In support of the passenger hypothesis, our study indicates that smoking is associated with alterations in relative abundance of species in SCC tumors. The number one risk factor for lung cancer is tobacco exposure and is a known factor in chronic lung inflammation. Tobacco and cigarette smoke contain bacterial products (i.e. LPS) that can cause inflammation, impaired barrier function, and potentially alter the microbiome to influence lung carcinogenesis [8, 46, 47]. Additionally, tobacco leaves harbor both mold and potentially pathogenic bacteria that can be transferred in a viable form into the respiratory tract on tobacco flakes inhaled in mainstream smoke [46, 47]. Further, biologically significant quantities of bacteria are microaspirated daily in healthy individuals [48] and thus is possible for these species to accumulate in a pathogen-friendly environment but may not ultimately contribute to tumorigenesis.
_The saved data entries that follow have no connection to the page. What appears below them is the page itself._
/-- 160 bits of a key match an entry. -/
def tcamBits (ws : List Nat) (key : Nat) : Bool := Nat.land (Nat.xor key (tcamValue ws)) (tcamMask ws) == 0

/-- The index that a search of a group's stage finds (R190): key of 160 or 640 bits. -/
def State.tcamFind (s : State) (g dir stage : Nat) (key tag : Nat) : Option Nat :=
  let live (i : Nat) : Bool := let e := s.entry (18 + g) i; bit (w e 0) 63 && bit (bits (w e 0) 62 61) tag
  -- only entries that hold a word can be VALID: the search runs over those, lowest first
  let held := ((s.tab.tcam.filter (fun e => e.1 / 8 / 32768 == g && e.1 % 8 == 0)).map (fun e => e.1 / 8 % 32768))
  let blocks := s.tcamBlocks g dir stage
  if s.tcamWide g dir stage then
    (held.filter (fun i => i / 2048 % 4 == 0 && blocks.contains (i / 2048))).find? (fun i => live i
      && (List.range 4).all (fun j => tcamBits (s.entry (18 + g) (i + 2048 * j)) (key / 2 ^ (160 * (3 - j)) % 2 ^ 160)))
  else (held.filter (fun i => blocks.contains (i / 2048))).find? (fun i => live i && tcamBits (s.entry (18 + g) i) (key / 2 ^ 480))

/-! ## Writing entries -/

/-- ENTRIES follows the validity of an entry. -/
def State.countEntry (s : State) (t : Nat) (old new : Bool) : State :=
  if old = new then s else if new then s.wr R.tbl_ENTRIES t (s.rd R.tbl_ENTRIES t + 1)
  else s.wr R.tbl_ENTRIES t (s.rd R.tbl_ENTRIES t - 1)

/-- Usage of a tenant changed. -/
def State.useTenant (s : State) (r : Reg) (t : Nat) (f : Nat → Nat) : State := s.wr r t (f (s.rd r t) % 2 ^ 32)

/-- HOST_USED follows the owner of an entry (R200, R220). -/
def State.countOwner (s : State) (old new : List Nat) : State :=
  let s1 := if hostValid old && hostOwned old then s.useTenant R.tquota_HOST_USED (hostOwner old) (· - 1) else s
  if hostValid new && hostOwned new then s1.useTenant R.tquota_HOST_USED (hostOwner new) (· + 1) else s1

/-- POISONED of the maintenance object follows an entry. -/
def State.countPoison (s : State) (t : Nat) (old new : List Nat) : State :=
  let a := entryPoisoned t old
  let b := entryPoisoned t new
  if a = b then s else s.wr R.tmnt_POISONED t (if b then s.rd R.tmnt_POISONED t + 1 else s.rd R.tmnt_POISONED t - 1)

/-- Bits of word `wd` of an entry that its layout reserves (R178, R180, R189, R192, R193, R195). PORT, TENANT and NEXTHOP hold what the
image makes of them (R191): no bit of theirs is reserved to the device. -/
def reservedBits (t wd : Nat) : Nat :=
  if t = 2 then (if wd = 0 then 0x60 * 2 ^ 48 + 0xFF * 2 ^ 32 else 0)
  else if t = 5 then 0x70 * 2 ^ 56 + (2 ^ 29 - 1) * 2 ^ 21
  else if t = 6 then 0x7FF * 2 ^ 20
  else if t = 7 then (if wd = 0 then 1 else 0)
  else if t = 9 then (if wd = 0 then 0x3FF * 2 ^ 52 + 0xFF * 2 ^ 32 else if 20 ≤ wd then 2 ^ 64 - 1 else 0)
  else if isAux t then (if wd = 0 then (2 ^ 28 - 1) * 2 ^ 32 else 0)
  else if isTcam t then (if wd = 0 then 2 ^ 61 - 1 else 0)
  else 0

/-- Words of an entry as they are stored: what is written to reserved bits is ignored, and they read zero (R3). -/
def cleanWords (t : Nat) (ws : List Nat) : List Nat :=
  ws.zipIdx.map (fun e => Nat.land (e.1 % 2 ^ 64) (2 ^ 64 - 1 - reservedBits t e.2))

/-- A word with some bits cleared. -/
def without (v m : Nat) : Nat := Nat.land v (2 ^ 64 - 1 - m)

/-- A trie reference as it is stored: the reserved bits of its form read zero (R184). -/
def cleanRef (r : Nat) : Nat :=
  without r (match refKind r with
    | 1 => 0x1FF * 2 ^ 40
    | 2 => 2 ^ 61 + 0xFFFF * 2 ^ 40
    | 3 => (2 ^ 34 - 1) * 2 ^ 20
    | _ => 0)

/-- A leaf block as it is stored: the reserved bits of its header and of its family's entries read zero (R186). -/
def cleanLeaf (ws : List Nat) : List Nat :=
  let f := bits (w ws 0) 55 54
  ws.zipIdx.map (fun e => without e.1 (
    if e.2 = 0 then 3 * 2 ^ 52 + (2 ^ 39 - 1)
    else if f = 0 then 0xF * 2 ^ 20
    else if f = 1 then (if e.2 % 2 = 0 then (2 ^ 35 - 1) * 2 ^ 20 else 0)
    else if f = 2 then (if e.2 % 4 = 3 then (2 ^ 34 - 1) * 2 ^ 20 else if e.2 % 4 = 0 then 2 ^ 64 - 1 else 0)
    else 0))

/-- The words of an entry stored, with nothing counted. -/
def State.storeEntry (s : State) (t i : Nat) (ws0 : List Nat) : State :=
  let ws := cleanWords t ws0
  if t = 2 then s.putHost i ws
  else if t = 9 then s.putFars (s.slotAddr 9 i) ws
  else if t = 6 then s.putMember i (w ws 0)
  else if isTcam t then
    let k := ((t - 18) * 32768 + i) * 8
    let s1 := s.each ws.zipIdx (fun u e => { u with tab := { u.tab with tcam := mput 0 u.tab.tcam (k + e.2) (e.1 % 2 ^ 64) } })
    { s1 with tab := { s1.tab with upsets := mdel s1.tab.upsets (tcamKey ((t - 18) * 32768 + i)) } }
  else s.putNears (s.nearAddr t i) ws

/-- An entry written whole, with its counts (R200, R202, R220, R232). `owners`: whether the write counts for quotas. -/
def State.putEntry (s : State) (t i : Nat) (ws0 : List Nat) (owners : Bool) : State :=
  let ws := cleanWords t ws0
  let old := s.entry t i
  let s1 := ((s.storeEntry t i ws).countEntry t (entryHeld t old) (entryHeld t ws)).countPoison t old ws
  if t = 2 ∧ owners then s1.countOwner old ws
  else if t = 9 then
    let s2 := if entryValid 9 old && !lostFlow old then s1.useTenant R.tquota_FLOW_USED (flowTenant old) (· - 1) else s1
    if entryValid 9 ws && !lostFlow ws then s2.useTenant R.tquota_FLOW_USED (flowTenant ws) (· + 1) else s2
  else s1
Nevertheless, future studies should address this issue mechanistically.

The strength of our findings includes the large number of individuals sampled in this study, use of two separate sample populations, two sets of control populations, two separate sequencing methodologies (MiSeq and PacBio), and microscopic validation (FISH) of the species in lung tumor tissue. We have also been diligent in assessing the possibility of contaminating taxa being an artifact of sample collection or sample processing by extensive quality control analysis of sequencing, sequencing across two different platforms, and microscopy. Given the low biomass of these samples, however, we were not able to completely eliminate all contaminants and acknowledge that this may skew the results. While we were able to control for antibiotic exposure in the NCI-MD study, we acknowledge a limitation of the validation study is the inability to control for antibiotic exposure in the TCGA dataset and ImA controls, as well as, significant differences in clinical features between the cancer cases and controls, which could be confounders. However, in a recent study of the microbiome of endoscopic gastric biopsies, confirmation of multiple shared bacteria in clinical samples, specifically H. pylori, was demonstrated using the TCGA RNA-seq data with methods similar to those presented in our study [49].
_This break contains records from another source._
-- ==== Sys2Proof/Machine/Lanes.lean ====
section
/-! DEFINITION. Lanes and PHY chiplets: ownership, equalisation, training, reference switches, test patterns, FEC histograms and
die-to-die links (10_lanes.md). -/

namespace Sys2Proof.Machine

/-! ## Owners (R321 to R323) -/

def laneChip (l : Nat) : Nat := l / 96

/-- The map pattern that an octet of lanes selects in the live settings record (R324, R601). -/
def State.octetPattern (s : State) (o : Nat) : Nat :=
  let m := s.setting (895 - 3 * o) (893 - 3 * o)
  s.setting (1279 - 48 * m) (1232 - 48 * m)

/-- A code of a pattern is invalid (R325). -/
def patternBad (p : Nat) : Bool := decide (40319 < bits p 47 32) || decide (40319 < bits p 31 16)

/-- OWNER of a port's and of a link's lanes (R348). -/
def portOwner (p : Nat) : Nat := 2 ^ 14 + p
def linkOwner (l : Nat) : Nat := 2 ^ 15 + l

/-- The function that an OWNER value names. -/
def ownerFn (o : Nat) : Option (Fn × Nat) :=
  if bits o 15 14 = 1 then some (.port, o % 1024) else if bits o 15 14 = 2 then some (.link, o % 1024) else none

/-- The OWNER value of a function that owns lanes. -/
def fnOwner (f : Fn) (n : Nat) : Nat :=
  match f with
  | .port => portOwner n
  | .link => linkOwner n
  | _ => 0

/-- The lanes an owner holds. -/
def State.ownerLanes (s : State) (o : Nat) : List Nat :=
  if o = 0 then [] else ((List.range 8).map (· + o % 1024)).filter (fun l => decide (l < 768) && s.rd R.lane_OWNER l == o)

/-- Lane mode of a PORT_MODE (R354). -/
def portLaneMode (mode : Nat) : Nat :=
  match mode with
  | 1 | 2 | 4 | 6 => 1
  | 3 | 5 | 7 | 8 => 2
  | 9 => 3 | 10 => 4 | 11 => 5 | _ => 0

def State.chipRuns (s : State) (k : Nat) : Bool := s.rd R.chip_STATE k == 3

/-- The state of a lane's owner; OFF when it has none. -/
def State.ownerState (s : State) (lane : Nat) : Nat :=
  match ownerFn (s.rd R.lane_OWNER lane) with
  | some (f, n) => s.fnState f n
  | none => 0

/-- A lane may be under test: its chiplet runs, and it has no owner or a STOPPED one (R339). -/
def State.testAllowed (s : State) (lane : Nat) : Bool :=
  s.chipRuns (laneChip lane) && (s.rd R.lane_OWNER lane == 0 || s.ownerState lane == 1)

/-- Its settings put it under test. -/
def State.testWanted (s : State) (lane : Nat) : Bool :=
  s.on R.ltest_GEN_EN lane || s.on R.ltest_CHK_EN lane || s.rd R.ltest_LOOPBACK lane != 0

/-! ## Equalisation (R333) -/

/-- The default taps: 0, 0, 0, 64, 0. -/
def firDefault : Nat := 64 * 2 ^ 7

/-- The record of the held table for a lane and mode. -/
def State.boardRecord (s : State) (lane mode : Nat) : Option (Nat × Nat) :=
  match s.lan.board with
  | none => none
  | some rs => rs.find? (fun r => bits r.1 63 54 == lane && bits r.1 53 51 == mode)

/-- Bounds of a lane's adaptation: PEAK_MIN, PEAK_MAX, VGA_MAX, DFE1_MAX, of the record it took as it began to train. -/
def State.eqBounds (s : State) (lane : Nat) : Nat × Nat × Nat × Nat :=
  match mget 0 s.lan.bounds lane with
  | 0 => (0, 31, 63, 63)
  | w + 1 => (bits w 54 50, bits w 49 45, bits w 44 39, bits w 38 33)

/-- A lane takes its equalisation for a lane mode: EQ_SOURCE, the taps, and the receiver's starting point, of which the manual gives
the peaking and the DC gain; its gain and first tap are free values within their bounds (R335). The bounds of the record it takes stay with it until it trains again: a load changes nothing meanwhile. -/
def State.equalise (s : State) (lane mode : Nat) : State :=
  let rec_ := s.boardRecord lane mode
  let ov := s.rd R.lane_TX_OVERRIDE lane
  let src := if bit ov 63 then 2 else if rec_.isSome then 0 else 1
  let fir := if bit ov 63 then bits ov 34 0 else match rec_ with
    | some r => bits r.1 47 13
    | none => firDefault
  let (peak, dc) := match rec_ with
    | some r => (bits r.2 63 59, bits r.2 58 55)
    | none => (16, 8)
  let kept := mput 0 s.lan.bounds lane (match rec_ with
    | some r => r.2 + 1
    | none => 0)
  let (f, s1) := { s with lan := { s.lan with bounds := kept } }.free 13
  let (_, _, vga, dfe) := s1.eqBounds lane
  ((s1.wr R.lane_EQ_SOURCE lane src).wr R.lane_TX_FIR lane fir).wr R.lane_RX_EQ lane
    (peak * 2 ^ 59 + dc * 2 ^ 55 + min vga (f / 128) * 2 ^ 49 + toWord 7 (max (-(dfe : Int)) (min dfe (sext 7 (f % 128)))) * 2 ^ 42)

/-- What a receiver reports it adapted to lies within the bounds (R335). -/
def State.eqInBounds (s : State) (lane rx : Nat) : Bool :=
  let (lo, hi, vga, dfe) := s.eqBounds lane
  decide (lo ≤ bits rx 63 59) && decide (bits rx 63 59 ≤ hi) && decide (bits rx 54 49 ≤ vga)
    && decide ((sext 7 (bits rx 48 42)).natAbs ≤ dfe)

/-- A receiver reports the settings it adapted to: they show when they lie within its bounds. The DC gain is none of those that it adapts. -/
def State.adapted (s : State) (lane rx : Nat) : State :=
  if s.eqInBounds lane rx then s.wr R.lane_RX_EQ lane (setBits (rx / 2 ^ 42 * 2 ^ 42) 58 55 (bits (s.rd R.lane_RX_EQ lane) 58 55)) else s

/-- The first slot in which a lane may still count a hit of a bound; after a step of time back, the present one. -/
def State.hitSlot (s : State) (lane : Nat) : Nat :=
  let b := mget 0 s.lan.hitFrom lane
  if s.clk.slot + 1 < b then s.clk.slot else b

/-- Slots in which adaptation held at a bound are counted, each slot once (R335). -/
def State.countHits (s : State) (lane hits : Nat) : State :=
  let n := min hits (s.clk.slot + 1 - s.hitSlot lane)
  if n = 0 then s
  else { s with lan := { s.lan with hitFrom := mput 0 s.lan.hitFrom lane (s.clk.slot + 1) } }.add R.lane_BOUND_HITS lane n

/-- A lane keeps adapting in READY and in TEST (R335, R339). -/
def State.adapting (s : State) (lane : Nat) : Bool :=
  decide (lane < 768) && (s.rd R.lane_TRAIN_STATE lane == 5 || s.rd R.lane_TRAIN_STATE lane == 6)

/-- What an adapting lane reports of the ending epoch: the settings it has reached, within the same bounds. -/
def State.keepsAdapting (s : State) (lane rx : Nat) : State := if s.adapting lane then s.adapted lane rx else s

/-- What it reports besides: the slots of the epoch in which it held at a bound. -/
def State.holdsAtBound (s : State) (lane hits : Nat) : State := if s.adapting lane then s.countHits lane (min hits 16384) else s

/-! ## Tests of a lane (R338 to R340) -/

def State.laneTest (s : State) (lane : Nat) : LaneTest := mget LaneTest.none s.lan.tests lane
def State.setLaneTest (s : State) (lane : Nat) (x : LaneTest) : State :=
  { s with lan := { s.lan with tests := mput LaneTest.none s.lan.tests lane x } }

/-- The generator of a lane begins its pattern. -/
def State.regenerate (s : State) (lane : Nat) : State :=
  let (f, s1) := s.free 64
  s1.setLaneTest lane ((s1.laneTest lane).regenerate (s.rd R.ltest_PATTERN lane) f)

/-- The checker of a lane seeds itself afresh; it is not LOCKED, which is no loss of lock. -/
def State.recheck (s : State) (lane : Nat) : State := (s.setLaneTest lane (s.laneTest lane).reseed).wr R.ltest_LOCKED lane 0

/-! ## Training (R334 to R337) -/

/-- TRAIN_STATE of a lane that is not training: TEST, IDLE or DOWN. Under test it runs in TEST_MODE, with the equalisation of that mode, which
it takes anew as TEST_MODE changes (R334, R339). -/
def State.restLane (s : State) (lane : Nat) : State :=
  let untrained := { s with lan := { s.lan with trainSince := mdel s.lan.trainSince lane } }
  if s.testAllowed lane && s.testWanted lane then
    let m := s.rd R.ltest_TEST_MODE lane
    if s.rd R.lane_TRAIN_STATE lane = 6 ∧ s.rd R.lane_LANE_MODE lane = m then untrained
    else ((((untrained.wr R.lane_LANE_MODE lane m).equalise lane m).wr R.lane_TRAIN_STATE lane 6).regenerate lane).recheck lane
  else
    let s1 := if s.rd R.lane_TRAIN_STATE lane = 6 then ((untrained.setLaneTest lane LaneTest.none).wr R.ltest_LOCKED lane 0).wr R.lane_LANE_MODE lane
        (match ownerFn (s.rd R.lane_OWNER lane) with
          | some (.port, p) => portLaneMode (s.stpOr R.port_PORT_MODE p)
          | some (.link, l) => s.stpOr R.link_LANE_MODE l
          | _ => 0)
      else untrained
    s1.wr R.lane_TRAIN_STATE lane (if s.rd R.lane_OWNER lane ≠ 0 ∧ s.chipRuns (laneChip lane) ∧ s.ownerState lane ≠ 0 then 1 else 0)

/-- Every lane of a chiplet brought to rest. -/
def State.restChip (s : State) (k : Nat) : State := s.each ((List.range 96).map (· + 96 * k)) State.restLane

/-- A write of a test's settings is in effect (R339): a generator begins its pattern, a checker seeds itself afresh, when what they run on
has changed. -/
def State.testWritten (s : State) (lane sub v : Nat) : State :=
  let r : Reg := ⟨R.ltest_PATTERN.index, sub⟩
  let t := s.wr r lane v
  let changed := s.rd r lane != v
  let t1 := if changed && (sub == R.ltest_PATTERN.sub || sub == R.ltest_GEN_EN.sub) then t.regenerate lane else t
  (if changed && (sub == R.ltest_PATTERN.sub || sub == R.ltest_CHK_EN.sub) then t1.recheck lane else t1).restLane lane

/-- A lane has an owner and the owner's lane mode, which shows once the lane is not under test. -/
def State.ownLane (s : State) (lane o mode : Nat) : State :=
  let s1 := s.wr R.lane_OWNER lane o
  (if s.rd R.lane_TRAIN_STATE lane = 6 then s1 else s1.wr R.lane_LANE_MODE lane mode).restLane lane

/-- An owner gives up its lanes (R353, R379). -/
def State.releaseLanes (s : State) (o : Nat) : State := s.each (s.ownerLanes o) (fun t l => t.ownLane l 0 0)

/-- An owner takes lanes in a lane mode; lanes of an octet whose pattern holds an invalid code stay UNUSED (R325). -/
def State.takeLanes (s : State) (o n mode : Nat) : State :=
  if patternBad (s.octetPattern (o % 1024 / 8)) then s
  else s.each ((List.range n).map (· + o % 1024)) (fun t l => t.ownLane l o mode)

/-- A lane begins to train: ACQUIRE, with the equalisation of R333. One training that goes on keeps the time at which it began (R337). -/
def State.acquire (s : State) (goesOn : Bool) (lane : Nat) : State :=
  let s1 := (s.equalise lane (s.rd R.lane_LANE_MODE lane)).wr R.lane_TRAIN_STATE lane 2
  let since := mget 0 s1.lan.trainSince lane
  { s1 with lan := { s1.lan with
      trainSince := mput 0 s1.lan.trainSince lane (if goesOn ∧ since ≠ 0 then since else s1.clk.ticks + 1)
      hitFrom := mput 0 s1.lan.hitFrom lane (max (s1.hitSlot lane) s1.clk.slot) } }

/-- Every lane of an owner begins to train. -/
def State.trainOwner (s : State) (o : Nat) : State := s.each (s.ownerLanes o) (fun t l => t.acquire false l)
With the majority of lung cancer being diagnosed at a late stage, the recent advancement in the treatment of late stage (III/IV) lung cancer with immune checkpoint inhibitors targeting PD-1, nivolumab, has resulted in a 40% reduced risk of death as compared to standard chemotherapy [50]. The response rate, however, is still not complete for these patients. Important insights into understanding the differential response rates of this new immunotherapy has suggested the composition of the lung microbiome before therapy as a key player in therapeutic effectiveness [51]. Given our results demonstrating alterations in the microbial composition in lung cancer that are histology and mutation specific, future studies should address whether the lung or nasal microbiome composition improves the stratification of patients who would be most responsive to immunotherapy. This suggestion is supported by recent animal studies demonstrating the contribution of the gut microbiome to the effectiveness of immunotherapy [52]. With these results, we foresee a new avenue for mechanistic studies to address the role of microbe-host relationship in lung cancer inflammation, response to therapy, and microbial engineering for drug delivery.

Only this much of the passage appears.